Writer Brannon Braga initially conceived of the episode as centered on Captain Picard, rather than Worf. It was only when planning out the story that he realised that there would not be a great deal of personal differences across realities with Picard. As such, he decided to include Worf as the main character, and chose to place him in a romance with Troi as he felt that most people would not have expected it. Braga considered writing Tasha Yar into the episode, but he felt that this would have copied "Yesterday's Enterprise", so he replaced her with Wesley Crusher, played by Wil Wheaton. Further changes were made to the script as Braga had intended for Worf to be sung "Happy Birthday to You" in the Klingon language, but the cost for the rights to the song would have been prohibitive and so the idea was dropped.
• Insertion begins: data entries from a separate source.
/-- The vector rows, but for VLD and VST (R366, R401 to R403). -/
def Obligations.VectorRowsComplete : Prop :=
  Does .vadd .vadd (fun c => c.toV (c.vec2 fun w sat => laneInt w sat (· + ·))) ∧
  Does .vsub .vsub (fun c => c.toV (c.vec2 fun w sat => laneInt w sat (· - ·))) ∧
  Does .vand .vand (fun c => c.toV (c.vec2 fun _ _ a b => .plain (Nat.land a b))) ∧
  Does .vor .vor (fun c => c.toV (c.vec2 fun _ _ a b => .plain (Nat.lor a b))) ∧
  Does .vxor .vxor (fun c => c.toV (c.vec2 fun _ _ a b => .plain (Nat.xor a b))) ∧
  Does .vmin .vmin (fun c => c.toV (c.vec2 fun w _ => laneMin w)) ∧
  Does .vmax .vmax (fun c => c.toV (c.vec2 fun w _ => laneMax w)) ∧
  Does .vminu .vminu (fun c => c.toV (c.vec2 fun _ _ a b => .plain (Nat.min a b))) ∧
  Does .vmaxu .vmaxu (fun c => c.toV (c.vec2 fun _ _ a b => .plain (Nat.max a b))) ∧
  Does .vneg .vneg (fun c => c.toV (c.vec1 fun w sat a => fitSigned w sat (-signed w a))) ∧
  Does .vabs .vabs (fun c => c.toV (c.vec1 fun w sat a => fitSigned w sat (signed w a).natAbs)) ∧
  Does .vsll .vsll (fun c => c.toV (c.vec2 fun w sat a b => laneSll w sat b a)) ∧
  Does .vsrl .vsrl (fun c => c.toV (c.vec2 fun w _ a b => laneSrl w b a)) ∧
  Does .vsra .vsra (fun c => c.toV (c.vec2 fun w _ a b => laneSra w b a)) ∧
  Does .vqmul .vqmul (fun c => c.toV (c.vec2 fun w sat => laneQmul w sat c.x.rnd)) ∧
  Does .vqrshr .vqrshr (fun c => c.toV (c.vec2 fun w _ a b => laneQrshr w c.x.rnd b a)) ∧
  Does .vcmpeq .vcmpeq (fun c => c.toV (c.vec2 fun w _ a b => .plain (if a = b then 2 ^ w - 1 else 0))) ∧
  Does .vcmplt .vcmplt (fun c => c.toV (c.vec2 fun w _ a b => .plain (if signed w a < signed w b then 2 ^ w - 1 else 0))) ∧
  Does .vcmpltu .vcmpltu (fun c => c.toV (c.vec2 fun w _ a b => .plain (if a < b then 2 ^ w - 1 else 0))) ∧
  Does .vsel .vsel (fun c =>
    c.toV (.plain (Nat.lor (Nat.land (c.t.reg (rV c.x.s)) (c.t.reg (rV c.x.d))) (Nat.land (c.t.reg (rV c.x.t)) (2 ^ 512 - 1 -
     c.t.reg (rV c.x.d)))))) ∧
  Does .vmul .vmul (fun c => c.toV (c.vec2 fun w sat => laneInt w sat (· * ·))) ∧
  Does .vpopc .vpopc (fun c => c.toV (c.vec1 fun w _ a => .plain (popcount w a))) ∧
  Does .vmac .vmac (fun c => c.macc (fun a p => a + p)) ∧
  Does .vmsu .vmsu (fun c => c.macc (fun a p => a - p)) ∧
  Does .vmacq .vmacq (fun c => c.macc (fun a p => a + 2 * p)) ∧
  Does .vmula .vmula (fun c => c.macc (fun _ p => p)) ∧
  Does .vaclr .vaclr (fun c => c.toVA (c.x.d / 8) (.plain 0) 1) ∧
  Does .vbcast .vbcast (fun c => c.toV (.plain (ofLanes (vWidth c.x.ew) (List.replicate (vLanes c.x.ew) c.sv)))) ∧
  Does .vget .vget (fun c => c.fromV (.plain (twos 32 (signed (vWidth c.x.ew) (c.vsLanes.getD (c.tv % vLanes c.x.ew) 0))))) ∧
  Does .vput .vput (fun c =>
    c.toV (.plain (ofLanes (vWidth c.x.ew) ((lanesOf (vWidth c.x.ew) (vLanes c.x.ew) (c.t.reg (rV c.x.d))).set (c.tv % vLanes
     c.x.ew) c.sv)))) ∧
  Does .vredadd .vredadd (fun c => c.fromV (fitSigned 32 c.x.sat ((c.vsLanes.map (signed (vWidth c.x.ew))).foldl (· + ·) 0))) ∧
  Does .vredmin .vredmin (fun c =>
    c.fromV (.plain (twos 32 (signed (vWidth c.x.ew) (c.vsLanes.foldl (fun a b => (laneMin (vWidth c.x.ew) a b).val)
     (c.vsLanes.headD 0)))))) ∧
  Does .vredmax .vredmax (fun c =>
    c.fromV (.plain (twos 32 (signed (vWidth c.x.ew) (c.vsLanes.foldl (fun a b => (laneMax (vWidth c.x.ew) a b).val)
     (c.vsLanes.headD 0)))))) ∧
  Does .vperm .vperm (fun c =>
    c.toV (.plain (ofLanes 8 ((lanesOf 8 64 (c.t.reg (rV c.x.t))).map fun k => if 64 ≤ k then 0 else (lanesOf 8 64 (c.t.reg (rV
     c.x.s))).getD k 0)))) ∧
  Does .vzipl .vzipl (fun c => c.zip 0) ∧
  Does .vziph .vziph (fun c => c.zip (vLanes c.x.ew / 2)) ∧
  Does .vwidenl .vwidenl (fun c => c.widen 0) ∧
  Does .vwidenh .vwidenh (fun c => c.widen (vLanes c.x.ew)) ∧
  Does .vaccout .vaccout (fun c =>
    c.toV (joinFits 16 ((lanesOf 48 32 (c.t.reg (rVARead c.x.s))).map fun a => fitSigned 16 c.x.sat (roundShift c.x.rnd c.x.t
     (signed 48 a))))) ∧
  Does .vaccin .vaccin (fun c =>
    c.toVA c.x.d (.plain (ofLanes 48 ((lanesOf 16 32 (c.t.reg (rV c.x.s))).map fun a => twos 48 (signed 16 a)))) 4)

/-- Division, loads and stores (R343, R345, R403): what each does where it does not trap. -/
def Obligations.MemoryRowsComplete : Prop :=
  DoesWhen .div .div (fun c => c.tv ≠ 0) (fun c =>
    c.resultOf (fitSigned 32 c.x.sat (Int.tdiv (signed 32 c.sv) (signed 32 c.tv))) 12 (0, 0)) ∧
  DoesWhen .divu .divu (fun c => c.tv ≠ 0) (fun c => c.resultOf (.plain (c.sv / c.tv)) 12 (0, 0)) ∧
  DoesWhen .rem .rem (fun c => c.tv ≠ 0) (fun c =>
    c.resultOf (.plain (twos 32 (Int.tmod (signed 32 c.sv) (signed 32 c.tv)))) 12 (0, 0)) ∧
  DoesWhen .remu .remu (fun c => c.tv ≠ 0) (fun c => c.resultOf (.plain (c.sv % c.tv)) 12 (0, 0)) ∧
  (∀ op i onZero, (op, i, onZero) ∈ [(Op.div, Instr.div, fun (c : Ctx) => if bitOf c.sv 31 then 0x80000000 else 0x7FFFFFFF),
      (Op.divu, Instr.divu, fun _ => 0xFFFFFFFF), (Op.rem, Instr.rem, fun c => c.sv), (Op.remu, Instr.remu, fun c => c.sv)] →
    DoesWhen op i (fun c => c.tv = 0 ∧ bitOf (c.t.reg rFx) 8 = false) (fun c =>
      { c.resultOf (.plain (onZero c)) 12 (0, 0) with sticky := 4 }) ∧
    TrapsWhen op i (fun c => c.tv = 0 ∧ bitOf (c.t.reg rFx) 8 = true) 6 (fun c => c.sv)) ∧
  (∀ p, DoesWhen .lb .lb (fun c => c.finds c.ea 1 p) (fun c =>
    c.loaded p { wr c.x.d (twos 32 (signed 8 (ofLe (c.s.placeRead c.t p 1)))) 3 with load := true })) ∧
  (∀ p, DoesWhen .lbu .lbu (fun c => c.finds c.ea 1 p) (fun c =>
    c.loaded p { wr c.x.d (ofLe (c.s.placeRead c.t p 1)) 3 with load := true })) ∧
  (∀ p, DoesWhen .lh .lh (fun c => c.finds c.ea 2 p) (fun c =>
    c.loaded p { wr c.x.d (twos 32 (signed 16 (ofLe (c.s.placeRead c.t p 2)))) 3 with load := true })) ∧
  (∀ p, DoesWhen .lhu .lhu (fun c => c.finds c.ea 2 p) (fun c =>
    c.loaded p { wr c.x.d (ofLe (c.s.placeRead c.t p 2)) 3 with load := true })) ∧
  (∀ p, DoesWhen .lw .lw (fun c => c.finds c.ea 4 p) (fun c =>
    c.loaded p { wr c.x.d (ofLe (c.s.placeRead c.t p 4)) 3 with load := true })) ∧
  (∀ p, DoesWhen .vld .vld (fun c => c.finds c.sv 64 p) (fun c => c.loaded p (wr (rV c.x.d) (ofLe (c.s.placeRead c.t p 64)) 4))) ∧
  (∀ op i n b, (op, i, n, b) ∈ [(Op.sb, Instr.sb, 1, fun (c : Ctx) => leBytes 1 c.dv), (Op.sh, Instr.sh, 2, fun c => leBytes 2 c.dv),
      (Op.sw, Instr.sw, 4, fun c => leBytes 4 c.dv)] →
    ∀ m, DoesWhen op i (fun c => c.ea % n = 0 ∧ c.s.place c.die c.slot c.t c.ea n = some (.seg m)) (fun c => c.stored m (b c)) ∧
      DoesWhen op i (fun c => c.ea % n = 0 ∧ c.s.place c.die c.slot c.t c.ea n = some (.pond m)) (fun c =>
        { c.stored m (b c) with after := (c.s.write m (b c)).useFree, wait := c.s.freeValue })) ∧
  (∀ m, let b := fun (c : Ctx) => leBytes 64 (c.t.reg (rV c.x.d));
    DoesWhen .vst .vst (fun c => c.sv % 64 = 0 ∧ c.s.place c.die c.slot c.t c.sv 64 = some (.seg m)) (fun c => c.stored m (b c)) ∧
    DoesWhen .vst .vst (fun c => c.sv % 64 = 0 ∧ c.s.place c.die c.slot c.t c.sv 64 = some (.pond m)) (fun c =>
      { c.stored m (b c) with after := (c.s.write m (b c)).useFree, wait := c.s.freeValue }))

/-- Where loads and stores trap (R343, R354, R403): a misaligned address, an address with no place or, for a store, in the ring window, and
poison under a load. -/
def Obligations.MemoryRowsTrap : Prop :=
  ∀ op i n (a : Ctx → Nat), (op, i, n, a) ∈ [(Op.lb, Instr.lb, 1, fun (c : Ctx) => c.ea), (Op.lbu, Instr.lbu, 1, fun c => c.ea),
      (Op.lh, Instr.lh, 2, fun c => c.ea), (Op.lhu, Instr.lhu, 2, fun c => c.ea), (Op.lw, Instr.lw, 4, fun c => c.ea),
      (Op.vld, Instr.vld, 64, fun c => c.sv), (Op.sb, Instr.sb, 1, fun c => c.ea), (Op.sh, Instr.sh, 2, fun c => c.ea),
      (Op.sw, Instr.sw, 4, fun c => c.ea), (Op.vst, Instr.vst, 64, fun c => c.sv)] →
    TrapsWhen op i (fun c => a c % n ≠ 0) 3 a ∧
    TrapsWhen op i (fun c => a c % n = 0 ∧ c.s.place c.die c.slot c.t (a c) n = none) 4 a ∧
    (∀ p, op ∉ [Op.sb, Op.sh, Op.sw, Op.vst] → TrapsWhen op i (fun c => a c % n = 0 ∧
      c.s.place c.die c.slot c.t (a c) n = some p ∧ c.s.placePoisoned p n = true) 0x0A a) ∧
    (∀ o, op ∈ [Op.sb, Op.sh, Op.sw, Op.vst] → TrapsWhen op i (fun c => a c % n = 0 ∧
      c.s.place c.die c.slot c.t (a c) n = some (.ring o)) 4 a)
Executive producer Jeri Taylor approved the initial outline but was concerned that it might be potentially confusing. She was happy with the outcome and described it as having "worked like gangbusters". She felt that the Worf/Troi romance had been subtly played by the writers on the show since the fifth season episode "Ethics" and had been an ambition on the show since "A Fistful of Datas" in the sixth season. After being included in "Parallels", the relationship was featured several times during the final season of The Next Generation. Michael Piller was not enthused with the initial idea, but Taylor felt that the means by which it evolved saved it.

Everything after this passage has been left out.